Furthermore, an examination of cfPWV across five studies showed no significant increase in cfPWV among women with HDP, demonstrating a MD of 0.70 with a 95% CI of [−0.10–1.49] (see Figure 12B). The heterogeneity was again high at 93%, and this analysis involved 243 patients (105 with HDP and 138 normotensive).

Two studies focused on AIx in patients with HDP compared to normotensive controls (12, 27) (see Figure 13A). The results indicated a significant increase in AIx for women with HDP, with a MD of 6.85 and a 95% CI of [5.31–8.39]. The heterogeneity among these studies was low at 40%. This analysis included a total of 137 participants, with 67 diagnosed with HDP and 70 who were normotensive. In one study, the AIx remained significantly elevated after adjusting for heart rate, with a MD of 7.50 and a 95% CI of [0.68–8.92] (12).

Four studies analysed cfPWV in the context of HDP, reporting a significant increase in cfPWV among affected women, with a MD of 0.59 and a 95% CI of [0.35–0.82] (12, 23, 27, 28). No statistical heterogeneity was observed in this analysis (see Figure 13B). This part of the analysis comprised 305 individuals (223 with HDP and 203 normotensive controls).

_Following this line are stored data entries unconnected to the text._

-- ==== Sys2Proof/Certificates/Slice0/Obligations.lean ====
section
/-! DEFINITION. The statements for the provers. -/

open Sys2Proof Sys2Proof.Machine

namespace Sys2Proof.Claims

/-! ## The front unit -/

/-- The relation a condition code names (R80, R104). -/
def relation (c : Nat) (x y : Int) : Bool :=
  match c with
  | 0 => decide (x = y)
  | 1 => decide (x ≠ y)
  | 2 => decide (x < y)
  | 3 => decide (x ≤ y)
  | 4 => decide (x > y)
  | _ => decide (x ≥ y)

/-- The integer operations that have a register form and an immediate form, each with its result in
full as a function of its type and of its two sources in full (R79, R81). -/
def frontBin : List ((TForm → Instr) × (IForm → Instr) × (Ty → Word → Word → Word)) :=
  [(.frAddT, .frAddI, fun ty a b => narrow ty (valueOf ty a + valueOf ty b)),
   (.frSubT, .frSubI, fun ty a b => narrow ty (valueOf ty a - valueOf ty b)),
   (.frMulT, .frMulI, fun ty a b => narrow ty (valueOf ty a * valueOf ty b)),
   (.frAndT, .frAndI, fun ty a b => narrow ty (a &&& b).toNat),
   (.frOrT, .frOrI, fun ty a b => narrow ty (a ||| b).toNat),
   (.frXorT, .frXorI, fun ty a b => narrow ty (a ^^^ b).toNat),
   (.frMinT, .frMinI, fun ty a b => narrow ty (min (valueOf ty a) (valueOf ty b))),
   (.frMaxT, .frMaxI, fun ty a b => narrow ty (max (valueOf ty a) (valueOf ty b))),
   (.frShlT, .frShlI, fun ty a b => narrow ty (a.toNat * 2 ^ b.toNat)),
   (.frShrT, .frShrI, fun ty a b => narrow ty (a.toNat % 2 ^ tyWidth ty / 2 ^ b.toNat : Nat)),
   (.frSraT, .frSraI, fun ty a b => narrow ty ((BitVec.ofNat (tyWidth ty) a.toNat).toInt / 2 ^ b.toNat))]

/-- The other fr instructions on registers, with the result as a function of A, B and C in full
(R79, R80). -/
def frontT : List ((TForm → Instr) × (TForm → Word → Word → Word → Word)) :=
  [(.frMov, fun f a _ _ => narrow f.ty (valueOf f.ty a)),
   (.frMulh, fun f a b _ => narrow f.ty (valueOf f.ty a * valueOf f.ty b / 2 ^ tyWidth f.ty)),
   (.frCmp, fun f a b _ =>
     if relation f.mod.toNat (valueOf f.ty a) (valueOf f.ty b) then 1 else 0),
   (.frSel, fun f a b c => narrow f.ty (valueOf f.ty (if c = 0 then b else a))),
   (.frClz, fun f a _ _ => BitVec.ofNat 64 (tyWidth f.ty - Num.bitlen (a.toNat % 2 ^ tyWidth f.ty))),
   (.frPopc, fun f a _ _ => BitVec.ofNat 64 ((List.range (tyWidth f.ty)).filter fun i => a.getLsbD i).length)]

/-- Quotient and remainder, truncated (R82). -/
def frontDivide : List ((TForm → Instr) × (Int → Int → Int)) := [(.frDiv, Int.tdiv), (.frRem, Int.tmod)]

end Sys2Proof.Claims

open Sys2Proof.Claims

/-- fr instructions with register operands, for every state and all operands read without a pop: the
result goes to D narrowed and extended as the type says, and nothing else changes. -/
def Obligations.FrontRegisterForms : Prop :=
  ∀ (f : TForm) (s : State) (i : Nat) (t : Team), AtIssue s i t →
    Readable t f.a → Readable t f.b → Readable t f.c → NoQueue f.d →
      let v := t.scalar (s.teamsOf t)
      Completes (.frNop f) s i t ∧
      (∀ p ∈ frontBin, Completes (p.1 f) s i (t.putScalar f.d (p.2.2 f.ty (v f.a) (v f.b)))) ∧
      (∀ p ∈ frontT, Completes (p.1 f) s i (t.putScalar f.d (p.2 f (v f.a) (v f.b) (v f.c))))

/-- fr instructions with an immediate: the operand is the 22-bit field sign-extended; fr.movi writes it
narrowed, fr.movhi shifts D left by 22 and puts it in. -/
def Obligations.FrontImmediateForms : Prop :=
  ∀ (f : IForm) (s : State) (i : Nat) (t : Team), AtIssue s i t → NoQueue f.d →
    let v := t.scalar (s.teamsOf t)
    (Readable t f.a → ∀ p ∈ frontBin,
      Completes (p.2.1 f) s i (t.putScalar f.d (p.2.2 f.ty (v f.a) (f.imm.signExtend 64)))) ∧
    Completes (.frMovi f) s i (t.putScalar f.d (narrow f.ty f.imm.toInt)) ∧
    (Readable t f.d → Completes (.frMovhi f) s i
      (t.putScalar f.d (BitVec.ofNat 64 ((v f.d).toNat * 2 ^ 22 + f.imm.toNat))))

/-- fr.div and fr.rem (R82): their encoding; truncated quotient and remainder; a zero divisor is FPDIVZ
with detail 1 and writes nothing. -/
def Obligations.FrontDivide : Prop :=
  (∀ f : TForm, wordOp (encodeCore (.frDiv f)) = 0x00 ∧ wordFn (encodeCore (.frDiv f)) = 8 ∧
    wordOp (encodeCore (.frRem f)) = 0x00 ∧ wordFn (encodeCore (.frRem f)) = 9) ∧
  (∀ p ∈ frontDivide, ∀ f : TForm, WellFormed (p.1 f) = true →
    f.c = .v 0 ∧ f.mod = 0 ∧ f.ty.code < 8 ∧ ∀ la, WellFormed (p.1 { f with la := la }) = true) ∧
  ∀ p ∈ frontDivide, ∀ (f : TForm) (s : State) (i : Nat) (t : Team), AtIssue s i t →
    Readable t f.a → Readable t f.b → NoQueue f.d →
      let v := t.scalar (s.teamsOf t)
      (valueOf f.ty (v f.b) ≠ 0 →
        Completes (p.1 f) s i (t.putScalar f.d (narrow f.ty (p.2 (valueOf f.ty (v f.a)) (valueOf f.ty (v f.b)))))) ∧
      (valueOf f.ty (v f.b) = 0 → Traps (p.1 f) s i [t.record .fpdivz 1])

/-- Queue operands of the front unit: a source in Q pops one word, which the operation then takes; a
destination in Q pushes the result. -/
def Obligations.FrontQueueForms : Prop :=
  ∀ p ∈ frontBin, ∀ (f : TForm) (s s' : State) (i : Nat) (t t' : Team) (n : Fin 16) (x : Word),
    AtIssue s i t →
    (f.a = .q n → Readable t f.b → NoQueue f.d → t.popped.find? (fun p => p.1 == 0) = none →
      Act.go (popQ n.val) s = (.ok x, s') → AtIssue s' i t' →
        let u := { t' with popped := t'.popped ++ [(0, x)] }
        Readable u f.b →
        CompletesAs (p.1 f) s i
          (s'.withTeam i fun _ => u.putScalar f.d (p.2.2 f.ty x (u.scalar (s'.teamsOf u) f.b)))) ∧
    (f.d = .q n → Readable t f.a → Readable t f.b →
      let v := t.scalar (s.teamsOf t)
      Act.go (pushQ n.val (p.2.2 f.ty (v f.a) (v f.b))) s = (.ok (), s') → CompletesAs (p.1 f) s i s')

namespace Sys2Proof.Claims

/-! ## Control registers (R64) -/

/-- The value that a control register reads as, CYC apart. -/
def csrValue (s : State) (t : Team) (n : Nat) : Word :=
  match n with
  | 0x000 => (summary t.exm).setWidth 64
  | 0x001 => BitVec.ofNat 64 t.stack.length
  | 0x002 => t.accb.setWidth 64
  | 0x010 | 0x011 | 0x012 | 0x013 => BitVec.ofNat 64 (t.now.getD (n - 0x010) 0 % 2 ^ 32)
  | 0x014 => BitVec.ofNat 64 t.now.length
  | 0x020 => t.fpc
  | 0x021 => t.fpf.setWidth 64
  | 0x022 => t.dcc
  | 0x023 => t.dcf.setWidth 64
  | 0x024 => BitVec.ofNat 64 t.desc.ten
  | 0x030 => t.causeWord
  | 0x031 => t.frecb.setWidth 64 <<< 5
  | 0x041 => t.drain
  | 0x050 => t.score
  | 0x051 => t.allow
  | 0x060 => BitVec.ofNat 64 (s.hearth.ltol % 2 ^ 32)
  | _ => 0

/-- A team after a write to a control register: the fields it has are written, the reserved bits and a
register that is only read stay (R64, R131, R133). -/
def csrWrite (t : Team) (n : Nat) (x : Word) : Team :=
  match n with
  | 0x000 => t.setExm (maskOf ((lanesIn 1024 t.exm).filter fun l => x.getLsbD (l / 32)))
  | 0x002 => { t with accb := x.setWidth 12 }
  | 0x020 => { t with fpc := x &&& 0xF }
  | 0x021 => { t with fpf := x.setWidth 5 }
  | 0x022 => if x.toNat % 8 < 5 then { t with dcc := BitVec.ofNat 64 (x.toNat % 8) } else t
  | 0x023 => { t with dcf := x.setWidth 5 }
  | 0x031 => { t with frecb := (x >>> 5).setWidth 52 }
  | 0x050 => { t with score := x }
  | _ => t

This review had a limited number of studies, which could introduce bias. Additionally, a high level of heterogeneity was observed in most group analyses. However, assessments using the NOS revealed a low risk of bias in all studies, with the GRADE framework rating the evidence as moderate to high certainty. Furthermore, the review adhered to the PRISMA-P guidelines, and a comprehensive search was performed across several databases.